--- Task prompt ---
Your task is to copy every line of the records below that contains "completed".

--- Provided data ---
/-- W1. -/
theorem test_wait_key :
    steps (suspended (.key 0xC)) (fun t => t.reg 5 == 0x0C && t.pc == 0x202 && t.mode == .running && t.keys == latchNone) =
      true := by decide
/-- W2. -/
theorem test_wait_quit :
    steps ((suspended .quit).setReg 5 0x33) (fun t => t.reg 5 == 0x33 && t.halt && t.pc == 0x202) = true := by decide
/-- W3: after a long wait both timers tick once (ST beside the vector's DT, R200). -/
theorem test_wait_one_tick :
    steps
      { suspended (.key 1) with
        DT := 5, ST := 1, env := { (suspended (.key 1)).env with clock := ⟨[1000000000], 0⟩ } }
      (fun t => t.DT == 4 && t.ST == 0 && t.lastTick == 1000000000) = true := by decide
/-- Y3. -/
theorem test_halt_check :
    steps { base with halt := true } (fun t => t.mode == .stopped .quit && t.exclusive == false && t.pc == 0x200) = true := by
  decide
/-- Y1. -/
theorem test_poll_key :
    runs 0x6000 { base with env := { base.env with polls := ⟨[.key 5], 0⟩ } } (fun t => t.keys == latchKey 5) = true := by
  decide
/-- Y4. -/
theorem test_render_fails :
    runs 0x00E0 { base with env := { base.env with display := ⟨[.error 7, .ok], 0⟩ } } (fun t =>
      t.mode == .stopped (.fault (.collaboratorError .render 7)) && t.exclusive == false &&
        t.log == [.leaveExclusive, .render Framebuffer.clear, .clockSample]) = true := by decide
/-- T2: a tick at 16.6 ms. -/
theorem test_tick :
    runs 0x6000 { base with DT := 3, ST := 1, env := { base.env with clock := ⟨[16600000], 0⟩ } } (fun t =>
      t.DT == 2 && t.ST == 0 && t.lastTick == 16600000) = true := by decide
/-- T1: no tick at 16.5 ms. -/
theorem test_no_tick :
    runs 0x6000 { base with DT := 3, ST := 1, env := { base.env with clock := ⟨[16500000], 0⟩ } } (fun t =>
      t.DT == 3 && t.ST == 1 && t.lastTick == 0) = true := by decide
/-- X10 and X11: the last fetch that stays in memory, and the first that does not. -/
theorem test_fetch_bound :
    runs 0x1200 { base with pc := 0xFFE } (fun t => t.pc == 0x200) = true ∧
      steps { base with pc := 0xFFF } (fun t => t.mode == .stopped (.fault (.pcOutOfBounds 0xFFF))) = true := by decide
/-- L3: nothing loaded. -/
theorem test_empty_memory :
    steps base (fun t => t.mode == .stopped (.fault (.decodeError 0x200 0x0000)) && t.exclusive == false) = true := by decide
/-- L4: the font at reset. -/
theorem test_font :
    ((List.range 5).map (fun k => State.reset.byte (0x050 + k)) == [0xF0, 0x90, 0x90, 0x90, 0xF0] &&
      (List.range 5).map (fun k => State.reset.byte (0x09B + k)) == [0xF0, 0x80, 0xF0, 0x80, 0x80] &&
      State.reset.byte 0x0A0 == 0x00) = true := by decide
/-- S1: the load places the bytes (R55); boot enters the exclusive mode (R222). -/
theorem test_boot :
    (fun t : State => t.byte 0x200 == 0x60 && t.byte 0x205 == 0x14 && t.byte 0x206 == 0 && t.exclusive)
      (boot [0x60, 0x05, 0x61, 0x03, 0x80, 0x14] { base with exclusive := false }) = true := by decide
/-- The word placed for the next fetch is the one that runs, from the reset state. -/
theorem test_withFetchWord :
    (State.reset.withFetchWord 16 0xA123).instrNow = some (.ldI 0x123) ∧ decodeTableWord 16 0xA123 = some (.ldI 0x123) ∧
      decodeTableWord 16 0x0123 = none := by decide

/-! ## Witnesses: for each statement with hypotheses, values that meet them, at the boundaries of each clause -/

/-- `base` with the word `op` at the pc. -/
def at200 (op : Opcode) : State := base.placeAtPc op

theorem witness_DecodeOfEncode : (Instr.jp 0xFFF).wf = true ∧ (Instr.drw 15 0 15).wf = true := by decide
theorem witness_EncodeOfDecode : decode 0xBFFF = .ok (.jpV0 0xFFF) ∧ decode 0xDFFF = .ok (.drw 15 15 15) := by decide
theorem witness_DecodeFollowsCatalogue :
    (∃ r ∈ opcodeTable, r.selects 0xFF65 = true) ∧ ¬ ∃ r ∈ opcodeTable, r.selects 0xFF66 = true := by decide
theorem witness_CatalogueRowsDisjoint :
    ∃ r ∈ opcodeTable, ∃ r' ∈ opcodeTable, r.selects 0x8FFE = true ∧ r'.selects 0x8FFE = true := by decide
theorem witness_CallPushesReturnAddress :
    State.sp { base with sp := 0 } < 16 ∧ State.sp { base with sp := 15 } < 16 ∧ State.sp { base with sp := 16 } = 16 := by
  decide
theorem witness_ReturnPopsReturnAddress :
    State.sp { base with sp := 1 } ≠ 0 ∧ State.sp { base with sp := 16 } ≠ 0 ∧ base.sp = 0 := by decide
theorem witness_CallThenReturnResumes :
    State.sp { base with sp := 15, pc := 0xFFE } < 16 ∧ (State.pc { base with sp := 15, pc := 0xFFE }).toNat ≤ 0xFFE := by
  decide
theorem witness_SkipOnRegisters : (0x1#4) ≠ 0x0#4 ∧ (0xF#4) ≠ 0x0#4 := by decide
theorem witness_SkipOnKey :
    ((base.setReg 3 0x00).reg 3).toNat = (0 : KeyCode).val ∧ ((base.setReg 3 0x0F).reg 3).toNat = (15 : KeyCode).val ∧
      0xF < ((base.setReg 3 0x10).reg 3).toNat := by decide
theorem witness_StoreDecimalDigits :
    base.mem.wf = true ∧ (State.I { base with I := 0xFFD }).toNat + 2 ≤ 0xFFF ∧
      0xFFF < (State.I { base with I := 0xFFE }).toNat + 2 := by decide
theorem witness_StoreRegisterBlock :
    base.mem.wf = true ∧ (State.I { base with I := 0xFF0 }).toNat + (15 : RegIdx).val ≤ 0xFFF ∧
      (State.I { base with I := 0xFFF }).toNat + (0 : RegIdx).val ≤ 0xFFF ∧
      0xFFF < (State.I { base with I := 0xFF1 }).toNat + (15 : RegIdx).val := by decide
theorem witness_LoadRegisterBlock :
    (State.I { base with I := 0xFF0 }).toNat + (15 : RegIdx).val ≤ 0xFFF ∧ (14 : RegIdx) < 15 ∧ (15 : RegIdx) ≤ 15 ∧
      0xFFF < (State.I { base with I := 0x1000 }).toNat + (0 : RegIdx).val := by decide
theorem witness_StoredBytesAreFetched :
    base.mem.wf = true ∧ (State.I { base with I := 0xFF0 }).toNat + (15 : RegIdx).val ≤ 0xFFF ∧
      (14 : RegIdx).val + 1 = (15 : RegIdx).val ∧ (15 : RegIdx) ≤ 15 ∧
      (0xFFE : Addr).toNat = (State.I { base with I := 0xFF0 }).toNat + (14 : RegIdx).val := by decide

/-- A one-row sprite 0x80 at 0x300, to be drawn at (0, 0), where the pixel is already set. -/
def sprite : State := { withByte 0x300 0x80 base with I := 0x300, fb := base.fb.flip 0 0 }

theorem witness_DrawFlipsCoveredPixels :
    15 ≤ 15 ∧ (0 = 0 ∨ (State.I { base with I := 0xFFFF }).toNat + (0 - 1) ≤ 0xFFF) ∧
      (15 = 0 ∨ (State.I { base with I := 0xFF1 }).toNat + (15 - 1) ≤ 0xFFF) ∧
      (0 < 2 ∧ 0xFFF < (State.I { base with I := 0xFFF }).toNat + (2 - 1)) := by decide
theorem witness_DrawFlipsCoveredPixels_covered :
    ∃ px py, SpriteCovers (fun k => sprite.byte (sprite.effAddr k)) (sprite.reg 0).toNat (sprite.reg 1).toNat 1 px py ∧
      sprite.fb.pixel px py = true :=
  ⟨0, 0, ⟨0, 0, by decide, by decide, by decide, by decide, by decide⟩, by decide⟩
theorem witness_DrawFlipsCoveredPixels_free :
    (¬ ∃ px py, SpriteCovers (fun k => base.byte (base.effAddr k)) (base.reg 0).toNat (base.reg 1).toNat 0 px py ∧
      base.fb.pixel px py = true) ∧
      ¬ SpriteCovers (fun k => base.byte (base.effAddr k)) (base.reg 0).toNat (base.reg 1).toNat 0 0 0 := by
  refine ⟨?_, ?_⟩
  · rintro ⟨_, _, ⟨row, _, h, _⟩, _⟩; omega
  · rintro ⟨row, _, h, _⟩; omega
theorem witness_DrawTwiceRestores :
    1 ≤ 15 ∧ (0 : RegIdx) ≠ vf ∧ (14 : RegIdx) ≠ vf ∧ (1 = 0 ∨ (State.I { base with I := 0xFFF }).toNat + (1 - 1) ≤ 0xFFF) := by
  decide
theorem witness_KeyWaitBegins : (at200 0xF50A).instrNow = some (.ldVxK 5) := by decide
/-- Each answer of `wait()`, a wait step that ends running and one that does not. -/
theorem witness_WaitStepCompletesKeyWait :
    (suspended .quit).mode = .waitingForKey 5 ∧ (suspended (.key 0)).waitAnswer = .key 0 ∧
      (suspended (.key 15)).waitAnswer = .key 15 ∧ (suspended .quit).waitAnswer = .quit ∧
      (suspended (.error 7)).waitAnswer = .error 7 ∧ (suspended .notYet).waitAnswer = .notYet ∧
      (∃ t, step (suspended (.key 15)) = .next t ∧ t.mode = .running) ∧
      ∃ t, step { suspended (.key 15) with env := { (suspended (.key 15)).env with polls := ⟨[.error 7], 0⟩ } } = .next t ∧
        t.mode ≠ .running :=
  ⟨by decide, by decide, by decide, by decide, by decide, by decide, ⟨_, rfl, by decide⟩, ⟨_, rfl, by decide⟩⟩
theorem witness_RandomByteMasked :
    (Env.random { base.env with random := ⟨[0xB6, 0x5A], 0⟩ }).pending = 0xB6 :: [0x5A] := by decide
theorem witness_StepRunsDecodedInstruction :
    (at200 0xA123).mode = .running ∧ (at200 0xA123).halt = false ∧ (at200 0xA123).pc.toNat ≤ 0xFFE ∧
      decode ((at200 0xA123).byte (at200 0xA123).pc.toNat ++ (at200 0xA123).byte ((at200 0xA123).pc.toNat + 1)) =
        .ok (.ldI 0x123) := by decide
/-- Both ways on: an instruction after which the core runs, and one after which it does not. -/
theorem witness_StepRunsDecodedInstruction_modes :
    (∃ t, exec (.ldI 0x123) (at200 0xA123) = .next t ∧ t.mode = .running) ∧
      ∃ t, exec (.ldVxK 5) (at200 0xF50A) = .next t ∧ t.mode ≠ .running :=
  ⟨⟨_, rfl, rfl⟩, ⟨_, rfl, by decide⟩⟩
theorem witness_FetchAndDecodeFaults :
    base.mode = .running ∧ base.halt = false ∧ 0xFFE < (State.pc { base with pc := 0xFFF }).toNat ∧
      (State.pc { base with pc := 0xFFE }).toNat ≤ 0xFFE ∧
      ¬ ∃ r ∈ opcodeTable, r.selects (State.byte { base with pc := 0xFFE } 0xFFE ++ State.byte { base with pc := 0xFFE } 0xFFF) = true := by
  decide
theorem witness_HaltCheckEndsRun :
    State.mode { base with halt := true } = .running ∧ State.halt { base with halt := true } = true ∧
      State.exclusive { base with halt := true } = true ∧ State.exclusive { base with halt := true, exclusive := false } = false ∧
      State.displayAnswer { base with halt := true } = .ok ∧
      State.displayAnswer { base with halt := true, env := { base.env with display := ⟨[.error 7], 0⟩ } } = .error 7 := by
  decide
theorem witness_StoppedHasNoStep : State.mode { base with mode := .stopped .quit } = .stopped .quit := by decide
theorem witness_AdvanceIsExact :
    (State.pc { base with pc := 0xFFE }).toNat ≤ 0xFFE ∧ (at200 0xF50A).instrNow = some (.ldVxK 5) ∧
      exec (.ldVxK 5) (at200 0xF50A) = .next (advance (.wait 5) (at200 0xF50A)) ∧
      (suspended (.key 15)).mode = .waitingForKey 5 ∧ (suspended (.key 15)).waitAnswer = .key 15 ∧
      (suspended .quit).waitAnswer = .quit :=
  ⟨by decide, by decide, rfl, by decide, by decide, by decide⟩
/-- One state for each kind of fault of execute. -/
theorem witness_FaultsArePrecise :
    (∃ t, exec (.call 0x300) { base with sp := 16 } = .next t ∧
      t.mode = .stopped (.fault (.stackOverflow 0x200 0x2300 .call 16))) ∧
    (∃ t, exec .ret base = .next t ∧ t.mode = .stopped (.fault (.stackUnderflow 0x200 0x00EE .ret 0))) ∧
    (∃ t, exec (.skp 3) (base.setReg 3 0x10) = .next t ∧
      t.mode = .stopped (.fault (.keyIndexOutOfRange 0x200 0xE39E 0x10))) ∧
    ∃ t, exec (.ldRegs 15) { base with I := 0xFF1 } = .next t ∧
      t.mode = .stopped (.fault (.memoryOutOfBounds 0x200 0xFF65 0x1000)) :=
  ⟨⟨_, rfl, by decide⟩, ⟨_, rfl, by decide⟩, ⟨_, rfl, by decide⟩, ⟨_, rfl, by decide⟩⟩
theorem witness_FaultRecordsNameInstruction :
    base.mode = .running ∧ State.sp { base with sp := 16 } ≤ 16 ∧
      ∃ t, exec (.call 0x300) { base with sp := 16 } = .next t ∧
        t.mode = .stopped (.fault (.stackOverflow 0x200 0x2300 .call 16)) :=
  ⟨by decide, by decide, _, rfl, by decide⟩
/-- A step that hands a framebuffer over. -/
theorem witness_OneSnapshotPerStep :
    ∃ t, step (at200 0x00E0) = .next t ∧ t.log = [.clockSample, .poll, .render t.fb] ++ (at200 0x00E0).log ∧
      (at200 0x00E0).instrNow = some .cls :=
  ⟨_, rfl, by decide, by decide⟩
/-- A completed cycle after each answer of the poll. -/
theorem witness_PollRebuildsLatch :
    (∃ t, step { at200 0x6000 with env := { base.env with polls := ⟨[.key 5], 0⟩ } } = .next t ∧ t.mode = .running) ∧
      ∃ t, step { at200 0x6000 with env := { base.env with polls := ⟨[.quit], 0⟩ } } = .next t ∧ t.mode = .running :=
  ⟨⟨_, rfl, by decide⟩, ⟨_, rfl, by decide⟩⟩
/-- A completed cycle and a completed wait step, at the first sample that ticks and at the last that does not. -/
theorem witness_TimersTickOnce :
    (∃ u, ReachesRender (at200 0x6000) u) ∧ (at200 0x6000).instrNow = some (.ldImm 0 0) ∧
      (∃ t, step (at200 0x6000) = .next t ∧ t.mode = .running) ∧
      (∃ u, ReachesRender (suspended (.key 15)) u) ∧ (suspended (.key 15)).instrNow = none ∧
      (∃ t, step (suspended (.key 15)) = .next t ∧ t.mode = .running) ∧
      (base.lastTick + base.env.tickInterval ≤ State.clockSample { base with env := { base.env with clock := ⟨[16600000], 0⟩ } }) ∧
      State.clockSample { base with env := { base.env with clock := ⟨[16599999], 0⟩ } } < base.lastTick + base.env.tickInterval :=
  ⟨⟨_, .executed (.ldImm 0 0) (by decide) rfl rfl⟩, by decide, ⟨_, rfl, by decide⟩, ⟨_, .key 5 15 rfl rfl⟩, by decide,
    ⟨_, rfl, by decide⟩, by decide, by decide⟩
/-- Each way for a call to fail after an executed instruction, and after a wait step that Quit completed. -/
theorem witness_CollaboratorErrorKeepsEffects :
    (∃ t, ReachesRender { at200 0x00E0 with env := { base.env with display := ⟨[.error 7], 0⟩ } } t ∧
        t.dirty = true ∧ t.displayAnswer = .error 7) ∧
      (∃ t, ReachesRender { at200 0x6000 with env := { base.env with polls := ⟨[.error 7], 0⟩ } } t ∧
        t.dirty = false ∧ t.pollAnswer = .error 7) ∧
      (∃ t, ReachesRender { at200 0x00E0 with env := { base.env with polls := ⟨[.error 7], 0⟩ } } t ∧
        t.dirty = true ∧ t.displayAnswer = .ok ∧ t.pollAnswer = .error 7) ∧
      ∃ t, ReachesRender { suspended .quit with env := { (suspended .quit).env with polls := ⟨[.error 7], 0⟩ } } t ∧
        t.dirty = false ∧ t.pollAnswer = .error 7 :=
  ⟨⟨_, .executed .cls (by decide) rfl rfl, by decide⟩, ⟨_, .executed (.ldImm 0 0) (by decide) rfl rfl, by decide⟩,
    ⟨_, .executed .cls (by decide) rfl rfl, by decide⟩, ⟨_, .quit 5 rfl rfl, by decide⟩⟩
/-- Cycles in which no call fails: with a framebuffer to hand over, without one, and after a wait step. -/
theorem witness_CycleCompletesWhenNothingFails :
    (∃ t, ReachesRender (at200 0x00E0) t ∧ t.dirty = true ∧ t.displayAnswer = .ok ∧ t.pollAnswer = .noEvent) ∧
      (∃ t, ReachesRender (at200 0x6000) t ∧ t.dirty = false ∧ t.pollAnswer = .noEvent) ∧
      ∃ t, ReachesRender (suspended (.key 15)) t ∧ t.dirty = false ∧ t.pollAnswer = .noEvent :=
  ⟨⟨_, .executed .cls (by decide) rfl rfl, by decide⟩, ⟨_, .executed (.ldImm 0 0) (by decide) rfl rfl, by decide⟩,
    ⟨_, .key 5 15 rfl rfl, by decide⟩⟩
/-- A step that ends the run and one that does not. -/
theorem witness_ExitReleasesDisplayOnce :
    (∃ t, step base = .next t ∧ t.mode = .stopped (.fault (.decodeError 0x200 0x0000))) ∧
      ∃ t, step (at200 0x6000) = .next t ∧ t.mode = .running :=
  ⟨⟨_, rfl, by decide⟩, ⟨_, rfl, by decide⟩⟩
theorem witness_ClockNeverRunsBackward :
    (∃ t, step (at200 0x6000) = .next t ∧ t.mode = .running) ∧ ∃ t, step (at200 0xF50A) = .next t ∧ t.mode ≠ .running :=
  ⟨⟨_, rfl, by decide⟩, ⟨_, rfl, by decide⟩⟩
theorem witness_ResetInstallsFont : defaultFont.length = 80 ∧ (List.replicate 80 (0xFF : Byte)).length = 80 := by decide
theorem witness_LoadPlacesRom :
    base.mem.wf = true ∧ (List.replicate 3584 (0xFF : Byte)).length ≤ 3584 ∧ 3584 < (List.replicate 3585 (0xFF : Byte)).length := by
  rw [List.length_replicate, List.length_replicate]; decide
theorem witness_BootEntersExclusiveMode :
    State.mode { base with exclusive := false } = .running ∧ State.exclusive { base with exclusive := false } = false ∧
      ([] : List Byte).length ≤ 3584 ∧ State.displayAnswer { base with exclusive := false } = .ok ∧
      State.displayAnswer { base with exclusive := false, env := { base.env with display := ⟨[.error 7], 0⟩ } } = .error 7 ∧
      3584 < (List.replicate 3585 (0xFF : Byte)).length := by
  refine ⟨by decide, by decide, by decide, by decide, by decide, ?_⟩
  rw [List.length_replicate]; decide
theorem witness_FetchWordRunsNext :
    State.reset.mem.wf = true ∧ decode (BitVec.ofNat 16 0xFF65) = .ok (.ldRegs 15) := by decide
theorem witness_InvariantAtReset : Config.minTickInterval ≤ 16600000 ∧ Config.minTickInterval ≤ 16666667 := by decide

--- Response ---
/-- A completed cycle after each answer of the poll. -/
/-- A completed cycle and a completed wait step, at the first sample that ticks and at the last that does not. -/
/-- Each way for a call to fail after an executed instruction, and after a wait step that Quit completed. -/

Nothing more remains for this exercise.